The software is designed to run without the need for user interaction. Although, there is a user interface that can be used for development and troubleshooting. The user interface consists of a main window that allows very basic control over the shutter, filter changer and tertiary. The view menu on the main window allows the user to open other windows that give more detailed information and allow more control over the various peripheral components. These menu items include: "Operator Interface Socket", "Tertiary Servo RS-232", "Shutter Servo", and "Filter Changer".
The Tertiary Servo Communications allows the TOI to communicate directly to the Tertiary Controller through the Instrument Controller. The Tertiary Servo Communications window allows the user to see the communications that are made between the TOI and the Tertiary Controller. The user can also type in commands that are sent directly to the Tertiary Controller. The Tertiary Servo communications window can be displayed by selecting "Tertiary Servo RS-232" from the "View" menu of the Instrument Controller main window.
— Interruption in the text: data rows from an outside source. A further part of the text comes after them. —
/-! The object server -/

/-- A message for this node passes the screening and can be served at once: r is its requester, and u the state in which it is served (R55, R74, R75,
R78, R80 to R82). -/
def State.Hears (s : State) (h : ZopHdr) (svc : Nat) (data : List Byte) (r : Requester) (u : State) : Prop :=
  s.zopMedium h = true ∧ data.length ≤ zopMax h ∧ h.node = 0 ∧ s.upd.recov = false ∧ u.srvFree r = true ∧
    (h.trailer = none ∧ u = s ∧ (h.vouched = false ∧ r = openOf h ∨ h.vouched = true ∧ h.medium = .ring ∧ h.peer = 0 ∧ s.duo.casc ≠ 0 ∧ r = .master) ∨
      ∃ tr i x, h.trailer = some tr ∧ tr.sid.toNat = i.val + 1 ∧ bget s.srv.sess i = some x ∧ x.proven = true ∧ x.rx ≠ BitVec.allOnes 36 ∧
        x.tx ≠ BitVec.allOnes 36 ∧ s.macOk x tr h svc data = true ∧ x.rx < tr.fresh ∧ r = .session i ∧
        u = s.onSrv fun v => { v with sess := bset v.sess i (some { x with rx := tr.fresh, fails := 0, lastUse := s.now }) })

/-- The octets of a MAC, the first the most significant. -/
def macOcts (m : BitVec 64) : List Byte := (List.range 8).map fun k => m.extractLsb' (56 - 8 * k) 8

/-- A message leaves where its request came from: in a ring frame to its node, or among those that wait for a CAN channel (R75, R384). -/
def LeavesBy (u t : State) (h : ZopHdr) (octets : List Byte) : Prop :=
  match h.medium with
  | .ring => t.cans = u.cans ∧
    t.ring = { u.ring with txq := u.ring.txq ++ [{ cls := 4, bc := false, dst := Fin.ofNat 8 h.peer, words := packFrame octets }] }
  | .can ch => t.ring = u.ring ∧ (∀ k, k ≠ ch → bget t.cans k = bget u.cans k) ∧
    bget t.cans ch = { bget u.cans ch with zopq := (bget u.cans ch).zopq ++ [octets] }
  | .udp _ => t.ring = u.ring ∧ t.cans = u.cans

/-- A response to r, of a code and the octets of a success: its header echoes what the request names, a refusal carries code and detail; to a session it
carries the next FRESH and its MAC; between master and follower AUTH stands alone (R71 to R73, R80).  Nothing else changes. -/
def Replies (u t : State) (r : Requester) (h : ZopHdr) (svc : Nat) (c : Code) (octets : List Byte) : Prop :=
  let data := if c.1 = 0 then octets else [c.1, c.2.extractLsb 15 8, c.2.extractLsb 7 0]
  let head (auth : Nat) := zopHead svc ((if c.1 = 0 then 0x80 else 0xC0) + auth) h.node h.rqid h.index h.sub data.length
  t = { u with srv := { u.srv with answer := t.srv.answer, sess := t.srv.sess }, ring := t.ring, cans := t.cans } ∧
    ∃ a, t.srv.answer = some a ∧ a.dest = r ∧ a.rqid = h.rqid ∧ a.code = c.1 ∧ a.detail = c.2 ∧ LeavesBy u t h a.octets ∧
      a.data = (if c.1 = 0 then octets.map fun o => wd o.toNat else []) ∧
      match r with
      | .session i => ∀ x, bget u.srv.sess i = some x →
        let sid := BitVec.ofNat 8 (i.val + 1)
        a.authed = true ∧ a.fresh = satInc x.tx ∧ a.mac = u.zopMac x.slot sid 1 (head 0x20) data (satInc x.tx) ∧
          (∀ m, a.mac = some m → a.octets = head 0x20 ++ data ++ sid :: freshOcts (satInc x.tx) ++ macOcts m) ∧
          bget t.srv.sess i = some { x with tx := satInc x.tx } ∧ ∀ j, j ≠ i → bget t.srv.sess j = bget u.srv.sess j
      | .master => a.authed = false ∧ a.octets = head 0x20 ++ data ∧ t.srv.sess = u.srv.sess
      | _ => a.authed = false ∧ a.octets = head 0 ++ data ∧ t.srv.sess = u.srv.sess

/-- The segments of a read transfer that the window of 8 allows are sent (R77): those after the last one sent, each with its number and its words, behind
the header of a response to the BLOCK_START; they are kept until they are acknowledged (log 62). -/
def SendsSegs (now : Nat) (b c : Block) : Prop :=
  let k := segMax b.hdr
  let n := min (b.acked + 8 - b.sent) ((b.words.length + k - 1) / k - b.sent)
  let flags := match b.owner with | .session _ => 0xA0 | .master => 0xA0 | _ => 0x80
  let data (i : Nat) := numOcts ((b.sent + i) % 65536) 2 ++ segOctets ((b.words.drop (k * (b.sent + i))).take k)
  let head (i : Nat) := zopHead 9 flags b.hdr.node b.hdr.rqid b.hdr.index b.hdr.sub (data i).length
  c = { b with sent := b.sent + n, next := if n = 0 then b.next else BitVec.ofNat 16 (b.sent + n), out := c.out, last := if n = 0 then b.last else now } ∧
    c.out.length = b.out.length + n ∧ c.out.take b.out.length = b.out ∧
    ∀ i, i < n → ∃ o, c.out[b.out.length + i]? = some o ∧ (head i ++ data i) <+: o ∧ (b.owner = .openReq b.hdr.medium b.hdr.peer → o = head i ++ data i)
The Wide Field Camera (WFCam) shutter can be controlled by sending commands from the TOI to the Instrument Controller. Alternatively, the shutter exposure can be commanded from the main window of the Instrument Controller.
The shutter window can be used to monitor and control the detailed operation of the shutter for system development and troubleshooting. There are several modes of operation available from the shutter window.
Commands can be made directly to the PC-DIO-96 digital I/O interface. This is the digital interface that connects the Shutter Controller to the Instrument Controller PC. See the National Instruments "PC-DIO-96 User Manual" for more information on this interface.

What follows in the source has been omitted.